From the data that follows, print exactly the lines starting at the one containing "def msgWords (l" and ending at the one containing "a message. -/"; include both of them and nothing more.

Collected data entries
---*---

-- ==== Sys2Proof/Machine/Timing.lean ====
section
/-!
DEFINITION. Sys2Proof/Machine/Timing.lean: network time (chapter 15): the counter and its steps, the stamps and corrections of
time messages, the receive ring, sending and forwarding, and the compare units.
-/
namespace Sys2Proof.Machine

/-! ### The counter -/

/-- Units of 2^-26 ns in a second. -/
def secUnits : Nat := 10 ^ 9 * 2 ^ 26

/-- The counter moved by a number of 2^-26 ns, forward or back, and normalised (R439, R440, R447). -/
def Time.plus (t : Time) (d : Int) : Time :=
  let v : Int := ((t.ns * 2 ^ 26 + t.frac : Nat) : Int) + d
  let r := (v % (secUnits : Int)).toNat
  { sec := t.sec + BitVec.ofInt 48 (v / (secUnits : Int)), ns := r / 2 ^ 26, frac := r % 2 ^ 26 }

/-- The visible upper 16 bits of the fraction (R439). -/
def Time.frac16 (t : Time) : Nat := t.frac / 2 ^ 10

/-- Change the time unit. -/
def modTim (f : Tim → Tim) (s : State) : State := { s with tim := f s.tim }

/-- The increment in effect (R441). -/
def State.inc (s : State) : Nat := F.TIM_INC_INC.rd s

/-- The counter adds INC at each of a number of core-clock ticks (R440). -/
def timTicks (n : Nat) (s : State) : State := modTim (fun t => { t with now := t.now.plus (n * s.inc : Nat) }) s

/-- How far the counter is past a compare's target, in ns (R455). -/
def State.pastTarget (s : State) (n : Nat) : Int :=
  let d := signedOf 32 (s.tim.now.sec.toNat % 2 ^ 32 + 2 ^ 32 - (F.TIM_CMPSEC_CSEC n).rd s)
  d * 10 ^ 9 + (s.tim.now.ns : Int) - ((F.TIM_CMPNS_CNS n).rd s : Int)

/-- Ticks until a compare first finds its target reached: the next one where it is past already (R455). -/
def State.ticksToTarget (s : State) (n : Nat) : Option Nat :=
  let d := s.pastTarget n
  if 0 ≤ d then some 1
  else if s.inc = 0 then none
  else some (ceilDiv (d.natAbs * 2 ^ 26 - s.tim.now.frac) s.inc)

/-- The tick at which an armed compare has reached its target, and has not fired yet. -/
def State.cmpTag (s : State) (n : Nat) : Option Tag := sget (fun _ => none) s.tim.cmpDue n

/-- Note or drop the tick at which a compare has reached its target. -/
def setCmp (n : Nat) (t : Option Tag) (s : State) : State := modTim (fun x => { x with cmpDue := sput (fun _ => none) n t x.cmpDue }) s

/-- An armed compare whose target has been reached fires: it disarms and records that tick (R455). -/
def fireCompare (n : Nat) (s : State) : State :=
  match s.cmpTag n with
  | some t =>
    let s := setCmp n none ((F.TIM_CMPST_ARMED n).wr 0 ((F.TIM_CMPST_BCID n).wr t.bcid ((F.TIM_CMPORB_ORBIT n).wr t.orbit.toNat s)))
    raiseFlag 0x140C (4 + n) s
  | none => s

/-- The tag of the compare's tick, where it comes within n ticks of the tick `off` of the BP (R455). -/
def State.tickTag (s : State) (off n k : Nat) : Option Tag :=
  match s.ticksToTarget k with
  | some i => if i ≤ n then some ⟨s.bp + (off + i) / 8, s.bcid + (off + i) / 8, s.orbit⟩ else none
  | none => none

/-- The compares that reach their targets within n ticks; the counter now shows the tick `off` of the BP (R455). -/
def compareTicks (off n : Nat) (s : State) : State :=
  overList ((List.range 2).filter fun k => (F.TIM_CMPST_ARMED k).is s && (s.cmpTag k).isNone)
    (fun k s => setCmp k (s.tickTag off n k) s) s

/-- n core-clock ticks of the time unit from the tick `off` of the BP: a compare that has reached its target fires at the latest
before the next one (R440, R455). DEDUCED (log 6). -/
def coreTicks (off n : Nat) (s : State) : State := timTicks n (compareTicks off n (fireCompare 1 (fireCompare 0 s)))

/-- The compares at the tick of this BP boundary, after a step or a change of the orbit (R455). -/
def compareNow (s : State) : State :=
  overList ((List.range 2).filter fun k =>
      (F.TIM_CMPST_ARMED k).is s && (match s.cmpTag k with | some t => t.bp == s.bp | none => true))
    (fun k s => setCmp k (if 0 ≤ s.pastTarget k then some s.tag else none) s) s

/-- What takes effect at a BP boundary before its tick: a written increment and UNSYNC (R441, R444). -/
def timBoundary (s : State) : State :=
  let s := match s.tim.incNew with
    | some w => modTim (fun t => { t with incNew := none }) (F.TIM_INC_INC.wr w.toNat s)
    | none => s
  if s.tim.unsync then goUnsynced (modTim (fun t => { t with unsync := false }) s) else s

/-- The counter's value at the tick of the BP boundary is noted. DEDUCED (log 24). -/
def timBase (s : State) : State := modTim (fun t => { t with base := t.now }) s

/-- The step of the four step fields in 2^-16 ns (R445). -/
def State.stepFields (s : State) : Int :=
  let sec := signedOf 48 (joinWords (F.TIM_STEPSECH_SEC.rd s) (F.TIM_STEPSECL_SEC.rd s))
  (sec * 10 ^ 9 + F.TIM_STEPNS_NS.int s) * 65536 + (F.TIM_STEPFRAC_FRAC.rd s : Nat)

/-- The time unit takes no new input: its restart is in progress (R85). -/
def State.timStopped (s : State) : Bool := s.stoppedAt 26 s.bp

/-- GO makes the step of now pending, in place of one that is (R445). -/
def stepGo (s : State) : State := if s.timStopped then s else modTim (fun t => { t with step := some (s.stepFields, s.bp) }) s

/-- A pending step is due at the BP boundary that has come (R446). -/
def State.stepDue (s : State) : Bool := match s.tim.step with | some (_, b) => Nat.blt b s.bp | none => false

/-- A pending step of an earlier BP is judged, and an accepted one is added to the counter (R446, R447). DEDUCED (log 24). -/
def judgeStep (s : State) : State :=
  match s.tim.step with
  | some (d, _) =>
    if s.stepDue then
      let s := modTim (fun t => { t with step := none }) s
      if s.synced && decide (F.TIM_THR_NS.rd s * 65536 < d.natAbs) then raiseFlag 0x140C 0 s
      else
        let s := raiseFlag 0x140C 1 (F.TIM_CTL_STATE.wr 1 s)
        compareNow (modTim (fun t => { t with now := t.now.plus (d * 1024), base := t.base.plus (d * 1024) }) s)
    else s
  | none => s

/-- A write of GO (R445). -/
def execStepGo (s : State) : Host.Outcome State Fault Refusal := .next (if s.accessible then stepGo s else s)

/-- The pending step is judged at the BP boundary (R446, R447). -/
def execStepJudgement (s : State) : Host.Outcome State Fault Refusal :=
  .next (if s.coreOn && s.cyc == 0 then judgeStep s else s)

/-- A write of UNSYNC waits for the BP boundary (R444). -/
def askUnsync (s : State) : State := modTim (fun t => { t with unsync := true }) s

/-- A write of UNSYNC (R444). -/
def execUnsync (s : State) : Host.Outcome State Fault Refusal := .next (if s.accessible then askUnsync s else s)

/-- A read of `TIM.NOWNS` copies SEC and FRAC (R442). -/
def latchNow (s : State) : State :=
  let n := s.tim.now
  F.TIM_NOWSECH_SEC.wr (n.sec.toNat / 2 ^ 32) (F.TIM_NOWSECL_SEC.wr n.sec.toNat (F.TIM_NOWFRAC_FRAC.wr n.frac16 s))

/-- A read of `TIM.NOWNS` (R442). -/
def execTimNownsRead (s : State) : Host.Outcome State Fault Refusal := .next (if s.accessible then latchNow s else s)

/-! ### Stamps -/

/-- A stamp: the counter at a tick and the bins after it, rounded half to even to 2^-16 ns (R449). -/
def stampAt (t : Time) (inc bins : Nat) : BitVec 48 × Nat × Nat :=
  let v := (rne (((t.ns * 2 ^ 26 + t.frac) * 128 + bins * inc : Nat) : Int) (2 ^ 17)).toNat
  let u := 10 ^ 9 * 65536
  (t.sec + BitVec.ofNat 48 (v / u), v % u / 65536, v % 65536)

/-- The stamp of an instant of this or an earlier BP: the tick of cycle `cyc` of the BP `ago` BP before, and the bins after it
(R449). -/
def State.stampOf (s : State) (ago cyc bins : Nat) : BitVec 48 × Nat × Nat :=
  if ago = 0 then stampAt (s.tim.base.plus (cyc * s.inc : Nat)) s.inc bins
  else match (s.bpHist.take ago).getLast? with
    | some r => stampAt (r.base.plus (cyc * r.inc.toNat : Nat)) r.inc.toNat bins
    | none => stampAt s.tim.base s.inc bins

/-- A link's asymmetry in 2^-16 ns (R450). -/
def State.asym (s : State) (p : Nat) : Int := rne ((F.LNK_TASYM_ASYM p).int s * 65536) 1000

/-- The messageType of a message: Sync is 0 and Delay_Req is 1. -/
def msgType (l : List Byte) : Nat := match l with | b :: _ => b.toNat % 16 | [] => 15

/-- An amount is added to the correctionField of a message; a message shorter than 16 bytes is not altered, and a sum beyond 64
signed bits becomes the greatest value (R450, R454). DEDUCED (log 37). -/
def addCorrection (d : Int) (l : List Byte) : List Byte :=
  if l.length < 16 then l
  else
    let v := signedOf 64 (bytesNat ((l.drop 8).take 8)) + d
    let v := if v < -(2 ^ 63) ∨ 2 ^ 63 ≤ v then 2 ^ 63 - 1 else v
    l.take 8 ++ natBytes 8 (wrapTo 64 v) ++ l.drop 16

/-! ### Ports that carry time messages -/

/-- The bit of a port in `TIM.RXEN` (Table 15-2). -/
def rxBit (p : Nat) : Option Nat :=
  if p = 0 then some 0 else if p = 1 then some 1 else if p = 22 then some 2 else if p = 23 then some 3 else none

/-- The egress port of a forwarding path and the path's bit (R435). -/
def forwardTo (p : Nat) : Option (Nat × Nat) :=
  if p = 0 then some (22, 0) else if p = 22 then some (0, 1) else if p = 1 then some (23, 2) else if p = 23 then some (1, 3) else none

/-- The egress queue of a port. -/
def State.egress (s : State) (p : Nat) : List TmMsg := sget (fun _ => []) s.tm.egress p

/-- Give a port an egress queue. -/
def setEgress (p : Nat) (l : List TmMsg) (s : State) : State := { s with tm := { s.tm with egress := sput (fun _ => []) p l s.tm.egress } }

/-- A message enters an egress queue of four; false where it is dropped (R435). -/
def enqueue (p : Nat) (m : TmMsg) (s : State) : State × Bool :=
  if (s.egress p).length < 4 then (setEgress p (s.egress p ++ [m]) s, true)
  else (raiseFlag (F.LNK_LSTICKY_TMDROP p).addr 2 s, false)

/-- The words of a message, from bit 31 down, padded with zeros to sixteen. -/
def msgWords (l : List Byte) : List Nat := (List.range 16).map fun j => chunkBytes 4 (l.drop (4 * j))

/-- A message is stored in the slot NEXT of the receive ring, or lost where that slot is held (R451). -/
def storeMessage (p : Nat) (l : List Byte) (t : BitVec 48 × Nat × Nat) (s : State) : State :=
  let n := F.TIM_RXCTL_NEXT.rd s
  if (F.TIM_SLOTST_VALID n).is s then raiseFlag 0x140C 2 s
  else
    let s := overList (List.range 16) (fun j s => (F.TIM_SLOT_BYTES n j).wr ((msgWords l).getD j 0) s) s
    let s := (F.TIM_SLOTST_VALID n).wr 1 ((F.TIM_SLOTST_PORT n).wr p ((F.TIM_SLOTST_LEN n).wr (l.length - 1) s))
    let s := (F.TIM_SLOTSECH_SEC n).wr (t.1.toNat / 2 ^ 32) ((F.TIM_SLOTSECL_SEC n).wr t.1.toNat s)
    let s := (F.TIM_SLOTNS_NS n).wr t.2.1 ((F.TIM_SLOTFRAC_FRAC n).wr t.2.2 s)
    F.TIM_RXCTL_NEXT.wr (n + 1) s

/-- A whole time message at a port: stamped, corrected, stored where the port is enabled, and forwarded where its path is
(R435, R448 to R451, R453). -/
def execTimeMessageReceived (p : Port) (bytes : List Byte) (ago : Nat) (cyc : Fin 8) (bin : BitVec 7) (s : State) :
    Host.Outcome State Fault Refusal :=
  .next (match rxBit p with
    | some k =>
      if s.coreOn && s.hasPort p && Nat.ble 1 bytes.length && Nat.ble bytes.length 64 && (Nat.blt 0 ago || Nat.ble cyc s.cyc) then
        let s := (F.LNK_TRX_COUNT p).wrap s
        let l := if msgType bytes = 0 then addCorrection (s.asym p) bytes else bytes
        let s := if natBit (F.TIM_RXEN_PORTS.rd s) k && !s.timStopped then storeMessage p l (s.stampOf ago cyc bin.toNat) s else s
        match forwardTo p with
        | some (e, path) =>
          if natBit (F.LNK_TCFWD_PATHS.rd s) path && s.hasPort e then
            (enqueue e ⟨l, some ((s.bp - ago) * 1024 + cyc * 128 + bin.toNat)⟩ s).1
          else s
        | none => s
      else s
    | none => s)

/-- The correction of R450 at a sending port: subtracted from every Delay_Req. -/
def State.egressFix (s : State) (p : Nat) (l : List Byte) : Int := if msgType l = 1 then -(s.asym p) else 0

/-- A port begins to send a message. -/
def beginMessage (p : Nat) (l : List Byte) (rest : List TmMsg) (s : State) : State :=
  let s := setEgress p rest s
  (F.LNK_TFWD_COUNT p).wrap { s with tm := { s.tm with sending := sput (fun _ => none) p (some ⟨l, 0⟩) s.tm.sending } }

/-- A port can begin a message: its transmitter sends its own stream, its side is not disabled, and no message is on its way
(R418, R420, R433). -/
def State.portFree (s : State) (p : Nat) : Bool := s.sendsOwn p && !(s.rating (portSide p) == 0) && (s.sendingAt p).isNone

/-- The residence of a number of TDC bins in 2^-16 ns (R453). -/
def residence (n inc : Nat) : Nat := (rne ((n * inc : Nat) : Int) (2 ^ 17)).toNat

/-- A forwarded message leaves; a Sync and a Delay_Req carry its residence (R450, R453, R454). DEDUCED (log 37). -/
def execTimeMessageForward (p : Port) (bin : BitVec 7) (s : State) : Host.Outcome State Fault Refusal :=
  .next (match s.egress p with
    | ⟨l, some t⟩ :: rest =>
      if s.portFree p then
        if msgType l = 0 ∨ msgType l = 1 then
          let r := residence (s.nowBins + bin.toNat - t) s.inc
          beginMessage p (addCorrection ((r : Int) + s.egressFix p l) l) rest
            (if l.length < 16 then s else (F.LNK_TRES_RES p).wr (Nat.min r 0xFFFFFFFF) s)
        else beginMessage p l rest s
      else s
    | _ => s)

/-! ### Sending a message of the hub -/

/-- The message in `TIM.TXBUF` (Table 15-2). -/
def State.txMessage (s : State) (n : Nat) : List Byte :=
  ((List.range 16).flatMap fun j => natBytes 4 ((F.TIM_TXBUF_BYTES j).rd s)).take n

/-- A write of SEND queues the message in `TIM.TXBUF` for its port, or sets TXBAD (R452, R457). DEDUCED (log 37). -/
def sendTim (s : State) : State :=
  let p := F.TIM_TXCTL_PORT.rd s
  let n := F.TIM_TXCTL_LEN.rd s
  if s.timStopped then s
  else if F.TIM_TXCTL_BUSY.is s || (rxBit p).isNone || !s.hasPort p || s.rating (portSide p) == 0 || n == 0 || Nat.blt 64 n then
    raiseFlag 0x140C 3 s
  else
    let r := enqueue p ⟨s.txMessage n, none⟩ s
    if r.2 then F.TIM_TXCTL_BUSY.wr 1 r.1 else r.1

/-- A message of the hub leaves: its egress stamp is written, and the copy sent carries the correction of R450 (R452).
DEDUCED (log 37). -/
def execTimTxEgress (p : Port) (bin : BitVec 7) (s : State) : Host.Outcome State Fault Refusal :=
  .next (match s.egress p with
    | ⟨l, none⟩ :: rest =>
      if s.portFree p then
        let t := stampAt s.tim.now s.inc bin.toNat
        let s := F.TIM_TXSTAMP0_VALID.wr 1 (F.TIM_TXSTAMP0_SEC.wr (t.1.toNat / 2 ^ 32) (F.TIM_TXSTAMP1_SEC.wr t.1.toNat s))
        let s := F.TIM_TXSTAMP2_NS.wr t.2.1 (F.TIM_TXSTAMP3_FRAC.wr t.2.2 (F.TIM_TXCTL_BUSY.wr 0 s))
        beginMessage p (addCorrection (s.egressFix p l) l) rest s
      else s
    | _ => s)

/-! ### Compares -/

/-- A compare is armed: a target that is past already is reached at the next tick (R455); the time unit in restart takes no
arming (R85). -/
def armCompare (n : Nat) (s : State) : State := if s.timStopped then s else setCmp n none ((F.TIM_CMPST_ARMED n).wr 1 s)

/-- An armed compare fires at the first tick at or past its target; one of a BP boundary waits for the step that is judged there
(R455). -/
def execCompareFire (n : Fin 2) (s : State) : Host.Outcome State Fault Refusal :=
  .next (if s.coreOn && (F.TIM_CMPST_ARMED n).is s && !s.stepDue then fireCompare n s else s)

/-! ### The orbit start's part -/

/-- The counter's value at BCID 0 goes to `TIM.ORBSTAMP` (R456). DEDUCED (log 24). -/
def orbitStamp (s : State) : State :=
  let n := s.tim.base
  let s := F.TIM_ORBSTAMP0_SEC.wr (n.sec.toNat / 2 ^ 32) (F.TIM_ORBSTAMP1_SEC.wr n.sec.toNat (F.TIM_ORBSTAMP2_NS.wr n.ns s))
  F.TIM_ORBSTAMP3_STALE.put (!s.synced) (F.TIM_ORBSTAMP3_FRAC.wr n.frac16 (F.TIM_ORBSTAMP4_ORBIT.wr s.orbit.toNat s))

end Sys2Proof.Machine
end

---*---

**Written response:**
def msgWords (l : List Byte) : List Nat := (List.range 16).map fun j => chunkBytes 4 (l.drop (4 * j))

/-- A message is stored in the slot NEXT of the receive ring, or lost where that slot is held (R451). -/
def storeMessage (p : Nat) (l : List Byte) (t : BitVec 48 × Nat × Nat) (s : State) : State :=
  let n := F.TIM_RXCTL_NEXT.rd s
  if (F.TIM_SLOTST_VALID n).is s then raiseFlag 0x140C 2 s
  else
    let s := overList (List.range 16) (fun j s => (F.TIM_SLOT_BYTES n j).wr ((msgWords l).getD j 0) s) s
    let s := (F.TIM_SLOTST_VALID n).wr 1 ((F.TIM_SLOTST_PORT n).wr p ((F.TIM_SLOTST_LEN n).wr (l.length - 1) s))
    let s := (F.TIM_SLOTSECH_SEC n).wr (t.1.toNat / 2 ^ 32) ((F.TIM_SLOTSECL_SEC n).wr t.1.toNat s)
    let s := (F.TIM_SLOTNS_NS n).wr t.2.1 ((F.TIM_SLOTFRAC_FRAC n).wr t.2.2 s)
    F.TIM_RXCTL_NEXT.wr (n + 1) s

/-- A whole time message at a port: stamped, corrected, stored where the port is enabled, and forwarded where its path is
(R435, R448 to R451, R453). -/
def execTimeMessageReceived (p : Port) (bytes : List Byte) (ago : Nat) (cyc : Fin 8) (bin : BitVec 7) (s : State) :
    Host.Outcome State Fault Refusal :=
  .next (match rxBit p with
    | some k =>
      if s.coreOn && s.hasPort p && Nat.ble 1 bytes.length && Nat.ble bytes.length 64 && (Nat.blt 0 ago || Nat.ble cyc s.cyc) then
        let s := (F.LNK_TRX_COUNT p).wrap s
        let l := if msgType bytes = 0 then addCorrection (s.asym p) bytes else bytes
        let s := if natBit (F.TIM_RXEN_PORTS.rd s) k && !s.timStopped then storeMessage p l (s.stampOf ago cyc bin.toNat) s else s
        match forwardTo p with
        | some (e, path) =>
          if natBit (F.LNK_TCFWD_PATHS.rd s) path && s.hasPort e then
            (enqueue e ⟨l, some ((s.bp - ago) * 1024 + cyc * 128 + bin.toNat)⟩ s).1
          else s
        | none => s
      else s
    | none => s)

/-- The correction of R450 at a sending port: subtracted from every Delay_Req. -/
def State.egressFix (s : State) (p : Nat) (l : List Byte) : Int := if msgType l = 1 then -(s.asym p) else 0

/-- A port begins to send a message. -/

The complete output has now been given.